■ Action item ■
Using the records below, give again exactly the lines from the line that contains "decode 0x1000000000000008 = .ok" through the line that contains "decode 0x2013000000000000 = .ok", both ends included, and only those.

[Data provided]

-- ==== Sys2Proof/Tests/Slice0.lean ====
section
/-! SUPPORT. Tests. Every expected value stands in the spec: the words of R62, R71 and of the operations' own rules,
and the frames and answers of the spec's test vectors (files 95 and 96). The last part has a witness for every
statement with hypotheses. -/

namespace Sys2Proof.Tests

open Sys2Proof.Machine Sys2Proof.Safety

/-! ### Well-formedness: each check refuses an ill-formed term, and lets the last legal value pass -/

theorem test_wellFormed_rdcsr : (Instr.rdcsr 7).wellFormed = false ∧ (Instr.rdcsr 6).wellFormed = true := by decide

theorem test_wellFormed_wrcsr_readOnly :
    (Instr.wrcsr 0 1).wellFormed = false ∧ (Instr.wrcsr 4 0).wellFormed = false ∧
    (Instr.wrcsr 5 0).wellFormed = false ∧ (Instr.wrcsr 6 0).wellFormed = false ∧
    (Instr.wrcsr 7 0).wellFormed = false := by decide

theorem test_wellFormed_wrcsr_width :
    (Instr.wrcsr 1 0x10000).wellFormed = false ∧ (Instr.wrcsr 1 0xFFFF).wellFormed = true ∧
    (Instr.wrcsr 3 0x100000000).wellFormed = false ∧ (Instr.wrcsr 3 0xFFFFFFFF).wellFormed = true ∧
    (Instr.wrcsr 2 0xFFFFFFFFFFFF).wellFormed = true := by decide

theorem test_wellFormed_getf : (Instr.getf 0x03).wellFormed = false ∧ (Instr.getf 0x73).wellFormed = true := by decide

theorem test_wellFormed_setf :
    (Instr.setf 0x74 0).wellFormed = false ∧ (Instr.setf 0x10 16).wellFormed = false ∧
    (Instr.setf 0x10 15).wellFormed = true ∧ (Instr.setf 0x73 128).wellFormed = false ∧
    (Instr.setf 0x73 127).wellFormed = true ∧ (Instr.setf 0x00 0xFFFFFFFFFFFF).wellFormed = true := by decide

theorem test_wellFormed_layers :
    (Instr.offs 9).wellFormed = false ∧ (Instr.offs 8).wellFormed = true ∧
    (Instr.plen 9).wellFormed = false ∧ (Instr.plen 8).wellFormed = true := by decide

theorem test_wellFormed_ldbe :
    (Instr.ldbe 0 0).wellFormed = false ∧ (Instr.ldbe 3 0).wellFormed = false ∧
    (Instr.ldbe 6 0).wellFormed = false ∧ (Instr.ldbe 4 0xFFFF).wellFormed = true := by decide

theorem test_wellFormed_stbe :
    (Instr.stbe 3 0 0).wellFormed = false ∧ (Instr.stbe 1 45 0x100).wellFormed = false ∧
    (Instr.stbe 1 45 0xFF).wellFormed = true ∧ (Instr.stbe 2 0 0x10000).wellFormed = false ∧
    (Instr.stbe 4 0 0xFFFFFFFF).wellFormed = true := by decide

theorem test_wellFormed_dhopt : (Instr.dhopt 255).wellFormed = false ∧ (Instr.dhopt 254).wellFormed = true := by
  decide

/-! ### Decoding: a word the spec writes out for every operation -/

theorem test_decode_control :
    decode 0x0101000000000000 = .ok (.rdcsr 1) ∧ decode 0x0106000000000000 = .ok (.rdcsr 6) ∧
    decode 0x020100000000002E = .ok (.wrcsr 1 46) ∧ decode 0x0202020304050607 = .ok (.wrcsr 2 0x020304050607) ∧
    decode 0x02030000C0A80132 = .ok (.wrcsr 3 0xC0A80132) := ⟨rfl, rfl, rfl, rfl, rfl⟩

theorem test_decode_csum :
    decode 0x1000000000000008 = .ok (.acc 0 8) ∧ decode 0x10000000000E0014 = .ok (.acc 14 20) ∧
    decode 0x110000000000000B = .ok (.accph 11) ∧ decode 0x1200000000000000 = .ok .fin := ⟨rfl, rfl, rfl, rfl⟩

theorem test_decode_codec :
    decode 0x2013000000000000 = .ok (.getf 0x13) ∧ decode 0x2116000000000040 = .ok (.setf 0x16 64) ∧
    decode 0x2203000000000000 = .ok (.offs 3) ∧ decode 0x2303000000000000 = .ok (.plen 3) ∧
    decode 0x240400000000011F = .ok (.ldbe 4 287) ∧ decode 0x2502000C00000800 = .ok (.stbe 2 12 0x0800) ∧
    decode 0x2635000000000000 = .ok (.dhopt 53) := ⟨rfl, rfl, rfl, rfl, rfl, rfl, rfl⟩

theorem test_decode_cls :
    decode 0x3000000000000000 = .ok .isip ∧ decode 0x3100000000000000 = .ok .isucast ∧
    decode 0x3200000000000000 = .ok .isbcast ∧ decode 0x3300000000000000 = .ok .isarpreq ∧
    decode 0x3400000000000000 = .ok .isping ∧ decode 0x3500000000000000 = .ok .isudp ∧
    decode 0x3600000000000000 = .ok .istcp ∧ decode 0x3700000000000000 = .ok .isoffer ∧
    decode 0x3800000000000000 = .ok .isack ∧ decode 0x3900000000000000 = .ok .issynack ∧
    decode 0x3A00000000000000 = .ok .ispshack ∧ decode 0x3B00000000000000 = .ok .isfinack :=
  ⟨rfl, rfl, rfl, rfl, rfl, rfl, rfl, rfl, rfl, rfl, rfl, rfl⟩

/-- The illegal words of the spec's decoding vectors: an `op` outside the table. -/
theorem test_decode_unknownOp :
    decode 0 = .error .unknownOp ∧ decode 0xFFFFFFFFFFFFFFFF = .error .unknownOp ∧
    decode 0x0300000000000000 = .error .unknownOp ∧ decode 0x1300000000000000 = .error .unknownOp ∧
    decode 0x2700000000000000 = .error .unknownOp ∧ decode 0x3C00000000000000 = .error .unknownOp :=
  ⟨rfl, rfl, rfl, rfl, rfl, rfl⟩

/-- The illegal words of the spec's decoding vectors: a reserved bit set. -/
theorem test_decode_reservedBit :
    decode 0x1200000000000001 = .error .reservedBit ∧ decode 0x1201000000000000 = .error .reservedBit ∧
    decode 0x1001000000000000 = .error .reservedBit ∧ decode 0x1000000100000000 = .error .reservedBit ∧
    decode 0x1100000000010000 = .error .reservedBit ∧ decode 0x3000010000000000 = .error .reservedBit ∧
    decode 0x3B80000000000000 = .error .reservedBit ∧ decode 0x0100000000000001 = .error .reservedBit ∧
    decode 0x2300000000000100 = .error .reservedBit ∧ decode 0x2635000000000001 = .error .reservedBit ∧
    decode 0x2404000000010000 = .error .reservedBit :=
  ⟨rfl, rfl, rfl, rfl, rfl, rfl, rfl, rfl, rfl, rfl, rfl⟩

theorem test_encode :
    encode (.acc 14 20) = 0x10000000000E0014 ∧ encode (.stbe 2 12 0x0800) = 0x2502000C00000800 ∧
    encode (.ldbe 4 287) = 0x240400000000011F ∧ encode (.setf 0x16 63) = 0x211600000000003F := by decide

theorem test_decodeTableWord :
    decodeTableWord 64 0x1000000000000008 = some (.acc 0 8) ∧ decodeTableWord 64 0 = none := by decide

/-- R71's own lines of assembler, selectors and numbers in decimal. -/
theorem test_assemblerText :
    assemblerText (.acc 14 20) = "ACC 14, 20" ∧ assemblerText (.stbe 2 12 2048) = "STBE 2, 12, 2048" ∧
    assemblerText .isip = "ISIP" := by decide +kernel

/-! ### The frames of section 3 of the test vectors -/

/-- A state with the `n` bytes of a number in FB from address 0, LEN = `n`, and the registers of the vectors. -/
def loaded (n v : Nat) : State :=
  { State.reset with
    fb := (beBytes n v).zipIdx.map (fun c => (c.2, c.1))
    len := BitVec.ofNat 16 n
    localMac := 0x020304050607
    localIp := 0xC0A80132
    cap := 1522 }

/-- ICMP echo request. -/
def frameA : State := loaded 46
  0x020304050607001B213C9DF80800450000201C46400040019B13C0A80101C0A801320800332F0001000961626364

/-- UDP datagram of odd length. -/
def frameB : State := loaded 45
  0x020304050607001B213C9DF808004500001F1C46400040119B04C0A80101C0A80132C3500400000BDF9C6F6666

/-- ARP request. -/
def frameC : State := loaded 42
  0xFFFFFFFFFFFF001B213C9DF808060001080006040001001B213C9DF8C0A80101000000000000C0A80132

/-- TCP PSH+ACK with an MQTT PUBLISH. -/
def frameE : State := loaded 66
  0x020304050607001B213C9DF80800450000341C46400040069AFAC0A80101C0A80132075BC351000010000000200050180200B3410000300A00047465737431323334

[/Data provided]

■ Response to this exercise ■
    decode 0x1000000000000008 = .ok (.acc 0 8) ∧ decode 0x10000000000E0014 = .ok (.acc 14 20) ∧
    decode 0x110000000000000B = .ok (.accph 11) ∧ decode 0x1200000000000000 = .ok .fin := ⟨rfl, rfl, rfl, rfl⟩

theorem test_decode_codec :
    decode 0x2013000000000000 = .ok (.getf 0x13) ∧ decode 0x2116000000000040 = .ok (.setf 0x16 64) ∧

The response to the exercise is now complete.